## [Task requirements]
Go through the lines below. Copy those with "peerMem".

════════

/-! ### modGroup -/

@[simp] theorem modGroup_power (s : State) (t g : Nat) (f : Group → Group) : (modGroup s t g f).power = s.power := rfl
@[simp] theorem modGroup_dram (s : State) (t g : Nat) (f : Group → Group) : (modGroup s t g f).dram = s.dram := rfl
@[simp] theorem modGroup_clusters (s : State) (t g : Nat) (f : Group → Group) : (modGroup s t g f).clusters = s.clusters := rfl
@[simp] theorem modGroup_cores (s : State) (t g : Nat) (f : Group → Group) : (modGroup s t g f).cores = s.cores := rfl
@[simp] theorem modGroup_parts (s : State) (t g : Nat) (f : Group → Group) : (modGroup s t g f).parts = s.parts := rfl
@[simp] theorem modGroup_grids (s : State) (t g : Nat) (f : Group → Group) : (modGroup s t g f).grids = s.grids := rfl
@[simp] theorem modGroup_saved (s : State) (t g : Nat) (f : Group → Group) : (modGroup s t g f).saved = s.saved := rfl
@[simp] theorem modGroup_flight (s : State) (t g : Nat) (f : Group → Group) : (modGroup s t g f).flight = s.flight := rfl
@[simp] theorem modGroup_moves (s : State) (t g : Nat) (f : Group → Group) : (modGroup s t g f).moves = s.moves := rfl
@[simp] theorem modGroup_counts (s : State) (t g : Nat) (f : Group → Group) : (modGroup s t g f).counts = s.counts := rfl
@[simp] theorem modGroup_colls (s : State) (t g : Nat) (f : Group → Group) : (modGroup s t g f).colls = s.colls := rfl
@[simp] theorem modGroup_mgmt (s : State) (t g : Nat) (f : Group → Group) : (modGroup s t g f).mgmt = s.mgmt := rfl
@[simp] theorem modGroup_gemar (s : State) (t g : Nat) (f : Group → Group) : (modGroup s t g f).gemar = s.gemar := rfl
@[simp] theorem modGroup_hostMem (s : State) (t g : Nat) (f : Group → Group) : (modGroup s t g f).hostMem = s.hostMem := rfl
@[simp] theorem modGroup_peerMem (s : State) (t g : Nat) (f : Group → Group) : (modGroup s t g f).peerMem = s.peerMem := rfl
@[simp] theorem modGroup_peerIn (s : State) (t g : Nat) (f : Group → Group) : (modGroup s t g f).peerIn = s.peerIn := rfl
@[simp] theorem modGroup_hostRead (s : State) (t g : Nat) (f : Group → Group) : (modGroup s t g f).hostRead = s.hostRead := rfl
@[simp] theorem modGroup_peerAnswer (s : State) (t g : Nat) (f : Group → Group) : (modGroup s t g f).peerAnswer = s.peerAnswer := rfl
@[simp] theorem modGroup_msix (s : State) (t g : Nat) (f : Group → Group) : (modGroup s t g f).msix = s.msix := rfl
@[simp] theorem modGroup_agenda (s : State) (t g : Nat) (f : Group → Group) : (modGroup s t g f).agenda = s.agenda := rfl
@[simp] theorem modGroup_holds (s : State) (t g : Nat) (f : Group → Group) : (modGroup s t g f).holds = s.holds := rfl
@[simp] theorem modGroup_cur (s : State) (t g : Nat) (f : Group → Group) : (modGroup s t g f).cur = s.cur := rfl
@[simp] theorem modGroup_free (s : State) (t g : Nat) (f : Group → Group) : (modGroup s t g f).free = s.free := rfl
@[simp] theorem modGroup_nextId (s : State) (t g : Nat) (f : Group → Group) : (modGroup s t g f).nextId = s.nextId := rfl

/-! ### post -/

@[simp] theorem post_power (s : State) (m : Msg) : (post s m).power = s.power := rfl
@[simp] theorem post_dram (s : State) (m : Msg) : (post s m).dram = s.dram := rfl
@[simp] theorem post_clusters (s : State) (m : Msg) : (post s m).clusters = s.clusters := rfl
@[simp] theorem post_cores (s : State) (m : Msg) : (post s m).cores = s.cores := rfl
@[simp] theorem post_parts (s : State) (m : Msg) : (post s m).parts = s.parts := rfl
@[simp] theorem post_teams (s : State) (m : Msg) : (post s m).teams = s.teams := rfl
@[simp] theorem post_grids (s : State) (m : Msg) : (post s m).grids = s.grids := rfl
@[simp] theorem post_saved (s : State) (m : Msg) : (post s m).saved = s.saved := rfl
@[simp] theorem post_moves (s : State) (m : Msg) : (post s m).moves = s.moves := rfl
@[simp] theorem post_counts (s : State) (m : Msg) : (post s m).counts = s.counts := rfl
@[simp] theorem post_colls (s : State) (m : Msg) : (post s m).colls = s.colls := rfl
@[simp] theorem post_mgmt (s : State) (m : Msg) : (post s m).mgmt = s.mgmt := rfl
@[simp] theorem post_gemar (s : State) (m : Msg) : (post s m).gemar = s.gemar := rfl
@[simp] theorem post_hostMem (s : State) (m : Msg) : (post s m).hostMem = s.hostMem := rfl
@[simp] theorem post_peerMem (s : State) (m : Msg) : (post s m).peerMem = s.peerMem := rfl
@[simp] theorem post_peerIn (s : State) (m : Msg) : (post s m).peerIn = s.peerIn := rfl
@[simp] theorem post_hostRead (s : State) (m : Msg) : (post s m).hostRead = s.hostRead := rfl
@[simp] theorem post_peerAnswer (s : State) (m : Msg) : (post s m).peerAnswer = s.peerAnswer := rfl
@[simp] theorem post_msix (s : State) (m : Msg) : (post s m).msix = s.msix := rfl
@[simp] theorem post_agenda (s : State) (m : Msg) : (post s m).agenda = s.agenda := rfl
@[simp] theorem post_holds (s : State) (m : Msg) : (post s m).holds = s.holds := rfl
@[simp] theorem post_cur (s : State) (m : Msg) : (post s m).cur = s.cur := rfl
@[simp] theorem post_free (s : State) (m : Msg) : (post s m).free = s.free := rfl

════════

## [Reply to the exercise]
@[simp] theorem modGroup_peerMem (s : State) (t g : Nat) (f : Group → Group) : (modGroup s t g f).peerMem = s.peerMem := rfl
@[simp] theorem post_peerMem (s : State) (m : Msg) : (post s m).peerMem = s.peerMem := rfl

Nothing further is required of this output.